--- What you will do ---
Your answer should reproduce every line of the material in which the word "trans" occurs.

--- Exercise material ---
..........

theorem State.memRead_mem_congr {a : Nat} (h : m.read a = s.mem.read a) :
    ({ s with mem := m } : State).memRead a = s.memRead a := by
  simp only [State.memRead, h]

/-- Operand2 resolution does not see memory: an arm that commutes with a replaced memory does so inside it. -/
theorem withOp2_withMem {o : Operand2} {k k' : Word → State → Res}
    (h : ∀ v, resolve s.portS o = some v → k' v { s.portS with mem := m } = Res.withMem m (k v s.portS)) :
    withOp2 o { s with mem := m } k' = Res.withMem m (withOp2 o s k) := by
  cases hv : resolve s.portS o with
  | none => rw [withOp2_none hv, withOp2_none ((resolve_portS_mem_irrel o).trans hv)]; rfl
  | some v => rw [withOp2_some hv, withOp2_some ((resolve_portS_mem_irrel o).trans hv)]; exact h v hv

theorem withField_withMem {w : Which} {f : BitVec 4} {k k' : RegIdx → Res}
    (h : ∀ i, k' i = Res.withMem m (k i)) :
    withField w f { s with mem := m } k' = Res.withMem m (withField w f s k) := by
  unfold withField
  cases regIdx? f.toNat with
  | none => rfl
  | some i => exact h i

/-! The arms that leave memory alone and do not read it: on another memory the same outcome. -/

theorem aluRegister_withMem (op : AluOp) (rn rd : BitVec 4) (o : Operand2) :
    aluRegister op rn rd o { s with mem := m } = Res.withMem m (aluRegister op rn rd o s) :=
  withOp2_withMem fun _ _ => withField_withMem fun _ => withField_withMem fun _ => rfl

theorem aluMove_withMem (op : AluOp) (rd : BitVec 4) (o : Operand2) :
    aluMove op rd o { s with mem := m } = Res.withMem m (aluMove op rd o s) :=
  withOp2_withMem fun _ _ => withField_withMem fun _ => rfl

theorem branch_withMem (op : Opcode) (o : Operand2) :
    branch op o { s with mem := m } = Res.withMem m (branch op o s) := by
  refine withOp2_withMem fun v _ => ?_
  simp only [branchLogic, State.portS_cmp]
  cases branchTaken op.controls.brCond s.cmp <;> rfl

theorem execCmp_withMem (rn : BitVec 4) (o : Operand2) :
    execCmp rn o { s with mem := m } = Res.withMem m (execCmp rn o s) :=
  withOp2_withMem fun _ _ => withField_withMem fun _ => rfl

theorem execHalt_withMem (o : Operand2) : execHalt o { s with mem := m } = Res.withMem m (execHalt o s) :=
  withOp2_withMem fun _ _ => rfl

theorem execInp_withMem (o : Operand2) : execInp o { s with mem := m } = Res.withMem m (execInp o s) := by
  refine withOp2_withMem fun _ _ => ?_
  simp only [State.inTake, State.portS_input]
  cases s.input <;> rfl

theorem execOut_withMem (rn : BitVec 4) (o : Operand2) :
    execOut rn o { s with mem := m } = Res.withMem m (execOut rn o s) := by
  refine withOp2_withMem fun v _ => withField_withMem fun n => ?_
  by_cases hd : v = s.params.devDec
  · simp only [if_pos hd]; rfl
  by_cases hc : v = s.params.devChr
  · simp only [if_neg hd, if_pos hc, State.reg_mem_irrel]
    cases chrText (s.portS.reg n) <;> rfl
  · simp only [if_neg hd, if_neg hc]; rfl

/-- The one arm that reads memory: it depends on the word at `op2`. -/
theorem execLdr_withMem {rd : BitVec 4} {o : Operand2}
    (h : ∀ v, resolve s.portS o = some v → m.read v.toNat = s.mem.read v.toNat) :
    execLdr rd o { s with mem := m } = Res.withMem m (execLdr rd o s) := by
  refine withOp2_withMem fun v hv => withField_withMem fun d => ?_
  have hr : ({ s.portS with mem := m } : State).memRead v.toNat = s.portS.memRead v.toNat :=
    State.memRead_mem_congr (h v hv)
  rw [hr]
  cases s.portS.memRead v.toNat <;> rfl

..........

--- Solution to the exercise ---
  | none => rw [withOp2_none hv, withOp2_none ((resolve_portS_mem_irrel o).trans hv)]; rfl
  | some v => rw [withOp2_some hv, withOp2_some ((resolve_portS_mem_irrel o).trans hv)]; exact h v hv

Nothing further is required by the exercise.